"Lepaskan talinya, Naya! Jangan malah ditarik! Ini bukan kabel fiber optik, ini tali rami yang kasar!"
Jaka berteriak sambil meronta di dalam jaring besar yang menggantung tiga meter di atas permukaan air keruh. Napasnya tersengal, wajahnya memerah karena posisi tubuhnya yang terbalik. Naya, yang terjepit tepat di atas punggung Jaka dalam jaring yang sama, justru tertawa geli sambil terus menarik-narik simpul tali yang justru makin mengunci gerakan mereka.
"Aku sedang mencoba mencari 'port' pembukanya, Sayang!

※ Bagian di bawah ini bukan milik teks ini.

/-- Floating-point words on one element type (R299 to R304): each element on its own, under the lane's mode. The functions
on one element are those of Flags.lean. -/
def floatResult (m : Mode) : Instr → Option (BitVec 7 × BitVec 7 × BitVec 7 × (Word → Word → Word → Word))
  | .faddF32 _ d a b => some (d, a, b, fun _ x y => map2 .f32 (fun f => faddE f m) x y)
  | .faddH2 _ d a b => some (d, a, b, fun _ x y => map2 .h2 (fun f => faddE f m) x y)
  | .faddB2 _ d a b => some (d, a, b, fun _ x y => map2 .b2 (fun f => faddE f m) x y)
  | .fsubF32 _ d a b => some (d, a, b, fun _ x y => map2 .f32 (fun f => fsubE f m) x y)
  | .fsubH2 _ d a b => some (d, a, b, fun _ x y => map2 .h2 (fun f => fsubE f m) x y)
  | .fsubB2 _ d a b => some (d, a, b, fun _ x y => map2 .b2 (fun f => fsubE f m) x y)
  | .fmulF32 _ d a b => some (d, a, b, fun _ x y => map2 .f32 (fun f => fmulE f m) x y)
  | .fmulH2 _ d a b => some (d, a, b, fun _ x y => map2 .h2 (fun f => fmulE f m) x y)
  | .fmulB2 _ d a b => some (d, a, b, fun _ x y => map2 .b2 (fun f => fmulE f m) x y)
  | .fminF32 _ d a b => some (d, a, b, fun _ x y => map2 .f32 (fun f => fminE f m) x y)
  | .fminH2 _ d a b => some (d, a, b, fun _ x y => map2 .h2 (fun f => fminE f m) x y)
  | .fminB2 _ d a b => some (d, a, b, fun _ x y => map2 .b2 (fun f => fminE f m) x y)
  | .fmaxF32 _ d a b => some (d, a, b, fun _ x y => map2 .f32 (fun f => fmaxE f m) x y)
  | .fmaxH2 _ d a b => some (d, a, b, fun _ x y => map2 .h2 (fun f => fmaxE f m) x y)
  | .fmaxB2 _ d a b => some (d, a, b, fun _ x y => map2 .b2 (fun f => fmaxE f m) x y)
  | .ffmaF32 _ d a b => some (d, a, b, fun v x y => map3 .f32 (fun f => ffmaE false false f m) x y v)
  | .ffmaH2 _ d a b => some (d, a, b, fun v x y => map3 .h2 (fun f => ffmaE false false f m) x y v)
  | .ffmaB2 _ d a b => some (d, a, b, fun v x y => map3 .b2 (fun f => ffmaE false false f m) x y v)
  | .ffmsF32 _ d a b => some (d, a, b, fun v x y => map3 .f32 (fun f => ffmaE false true f m) x y v)
  | .ffmsH2 _ d a b => some (d, a, b, fun v x y => map3 .h2 (fun f => ffmaE false true f m) x y v)
  | .ffmsB2 _ d a b => some (d, a, b, fun v x y => map3 .b2 (fun f => ffmaE false true f m) x y v)
  | .fnmaF32 _ d a b => some (d, a, b, fun v x y => map3 .f32 (fun f => ffmaE true false f m) x y v)
  | .fnmaH2 _ d a b => some (d, a, b, fun v x y => map3 .h2 (fun f => ffmaE true false f m) x y v)
  | .fnmaB2 _ d a b => some (d, a, b, fun v x y => map3 .b2 (fun f => ffmaE true false f m) x y v)
  | .ffmawH _ d a b => some (d, a, b, fun v x y => BitVec.ofNat 32 (ffmawE .f16 m x.toNat y.toNat v.toNat))
  | .ffmawB _ d a b => some (d, a, b, fun v x y => BitVec.ofNat 32 (ffmawE .bf16 m x.toNat y.toNat v.toNat))
  | .frcp _ d a t => some (d, a, a, fun _ x _ => map1 t (fun f => unaryE .rcp f m) x)
  | .frsqrt _ d a t => some (d, a, a, fun _ x _ => map1 t (fun f => unaryE .rsqrt f m) x)
  | .fsqrt _ d a t => some (d, a, a, fun _ x _ => map1 t (fun f => unaryE .sqrt f m) x)
  | .fex2 _ d a t => some (d, a, a, fun _ x _ => map1 t (fun f => unaryE .ex2 f m) x)
  | .flg2 _ d a t => some (d, a, a, fun _ x _ => map1 t (fun f => unaryE .lg2 f m) x)
  | .fsinp _ d a t => some (d, a, a, fun _ x _ => map1 t (fun f => unaryE .sinp f m) x)
  | .fcosp _ d a t => some (d, a, a, fun _ x _ => map1 t (fun f => unaryE .cosp f m) x)
  | .ftanh _ d a t => some (d, a, a, fun _ x _ => map1 t (fun f => unaryE .tanh f m) x)
  | .ffrac _ d a t => some (d, a, a, fun _ x _ => map1 t (fun f => unaryE .frac f m) x)
  | .fclass _ d a t => some (d, a, a, fun _ x _ => map1 t (fun f => fclassE f m) x)
  | .pk2 _ d a b t => some (d, a, b, fun _ x y =>
      pair (convert (.flt (pairFmt t)) (.flt .f32) m x.toNat) (convert (.flt (pairFmt t)) (.flt .f32) m y.toNat))
  | .upk _ d a h t => some (d, a, a, fun _ x _ =>
      BitVec.ofNat 32 (convert (.flt .f32) (.flt (pairFmt t)) m (if h then x.toNat / 65536 % 65536 else x.toNat % 65536)))
  | _ => none

/-- Words that write one predicate of each lane (R308, R309, R316): registers with the number they take, destination, truth. -/
def predicateResult : Instr → Option (List (BitVec 7 × Nat) × BitVec 3 × (Lane → Bool))
  | .cmp _ p c a b t => some ([(a, regsOf t), (b, regsOf t)], p, fun l =>
      cmpVal c t (modeOf l.fmode) (l.rdN a.toNat (regsOf t)) (l.rdN b.toNat (regsOf t)))
  | .ftst _ p a b t => some ([(a, 1), (b, 1)], p, fun l => fld (l.rd b.toNat).toNat 9 0 &&&
      fclassE (typeFmt t) (modeOf l.fmode) ((l.rd a.toNat).toNat % 2 ^ (typeFmt t).width) != 0)
  | .plog _ d t a b => some ([], d, fun l => t.getLsbD (2 * (l.pred a).toNat + (l.pred b).toNat))
  | .setp _ d a => some ([(a, 1)], d, fun l => decide (l.rd a.toNat ≠ 0))
  | _ => none

/-- A run of registers is aligned to its length and declared (R20). -/
def Fits (gr : Machine.Group) (r : BitVec 7 × Nat) : Prop := r.1.toNat % r.2 = 0 ∧ r.1.toNat + r.2 ≤ gr.regs

/-! ### Words across the lanes (R310 to R317) -/

/-- A lane's source value: va of lane j, or its own where there is no lane j (R311). -/
def lent (gr : Machine.Group) (l : Lane) (a : BitVec 7) (j : Int) : Word :=
  if 0 ≤ j ∧ j < gr.lanes.length then (gr.lane j.toNat).rd a.toNat else l.rd a.toNat

/-- The set B of R312. -/
def lanesWith (gr : Machine.Group) (act : List Nat) (p : BitVec 3) : List Nat := act.filter fun i => (gr.lane i).pred p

Siapa tahu jaring ini punya sensor sidik jari tersembunyi," Naya menyahut santai.
"Ini tali tambang, Naya! Tidak ada sensor, tidak ada arus listrik! Kita baru saja ditangkap dengan teknologi zaman batu!" Jaka memaki, ia mencoba mengaktifkan Neural-Link-nya, namun hanya mendapati sinyal kosong karena dinding beton di sekitar mereka dilapisi timah tebal.
"Yah, setidaknya kita berpelukan sangat erat sekarang. Aku tidak keberatan digantung begini selamanya asalkan sama kamu," Naya berbisik tepat di telinga Jaka, membuat bulu kuduk Jaka berdiri bukan karena takut, tapi karena hembusan napas Naya yang geli.
"Naya, fokus! Armada Satya ada di atas kita, dan kita terjebak di gorong-gorong ini oleh entah siapa!" Jaka mencoba memutar tubuhnya, namun jaring itu bergoyang hebat, membuat kristal Serat Kuno di sakunya terhantam tulang rusuknya.
"Sstt! Ada orang datang. Pasang wajah gantengmu, Jaka. Jangan wajah robot kaku begitu," Naya tiba-tiba diam, matanya menatap ke arah kegelapan di ujung lorong bawah tanah.
Sinar obor, bukan lampu LED, perlahan mendekat, memantul di dinding yang dipenuhi lumut dan karat. Sosok pria tinggi besar dengan rompi dari lempengan seng bekas melangkah keluar dari balik bayang-bayang. Ia memegang tombak yang ujungnya terbuat dari patahan bilah turbin yang sangat tajam. Di belakangnya, beberapa orang dengan pakaian compang-camping menatap Jaka dan Naya dengan tatapan penuh kebencian.
"Orang-orang langit," pria itu meludah ke lantai beton yang basah. "Membawa sampah digital ke rumah kami. Apa Satya belum puas melihat kami tenggelam?"
"Kami bukan orang Satya! Kami pelarian! Namaku Jaka, dan aku, " Jaka mencoba menjelaskan dengan nada memerintah yang biasa ia gunakan sebagai jenderal siber.
"Aku tidak peduli namamu, Budak Mesin! Kamu membawa benda itu, kan?" Pria itu menunjuk ke arah saku Jaka yang sedikit bercahaya redup.
"Ini Serat Kuno. Kami butuh ini untuk menghentikan kiamat di IKN," Jaka berusaha keras tetap tenang meski kepalanya mulai pusing karena aliran darah yang berkumpul di sana.
"IKN? Tempat mewah di seberang laut itu?" Pria itu tertawa pahit, suaranya parau seperti gesekan amplas. "Biarkan tempat itu terbakar. Biarkan kalian semua hancur seperti Jakarta. Aku, Daksina, tidak akan membiarkan kalian membawa 'kutukan' itu ke pemukiman kami."
Daksina mengangkat tombaknya, mengarahkan ujung tajamnya tepat ke arah leher Jaka yang tergantung lemas. Jaka mencoba merumuskan argumen logis, mencari celah manipulasi psikologis, namun otaknya yang biasa bekerja dengan algoritma mendadak macet total. Ia tidak tahu cara bicara dengan pria yang tidak mengenal kata 'enkripsi' atau 'protokol'.
"Hei, Kakak Daksina yang gagah!" Naya tiba-tiba bersuara, suaranya sangat manis dan ceria. "Bisa tolong turunkan kami dulu tidak? Jaka ini kalau terlalu lama terbalik bisa muntah, dan percayalah, muntahannya sangat tidak estetik untuk dilihat."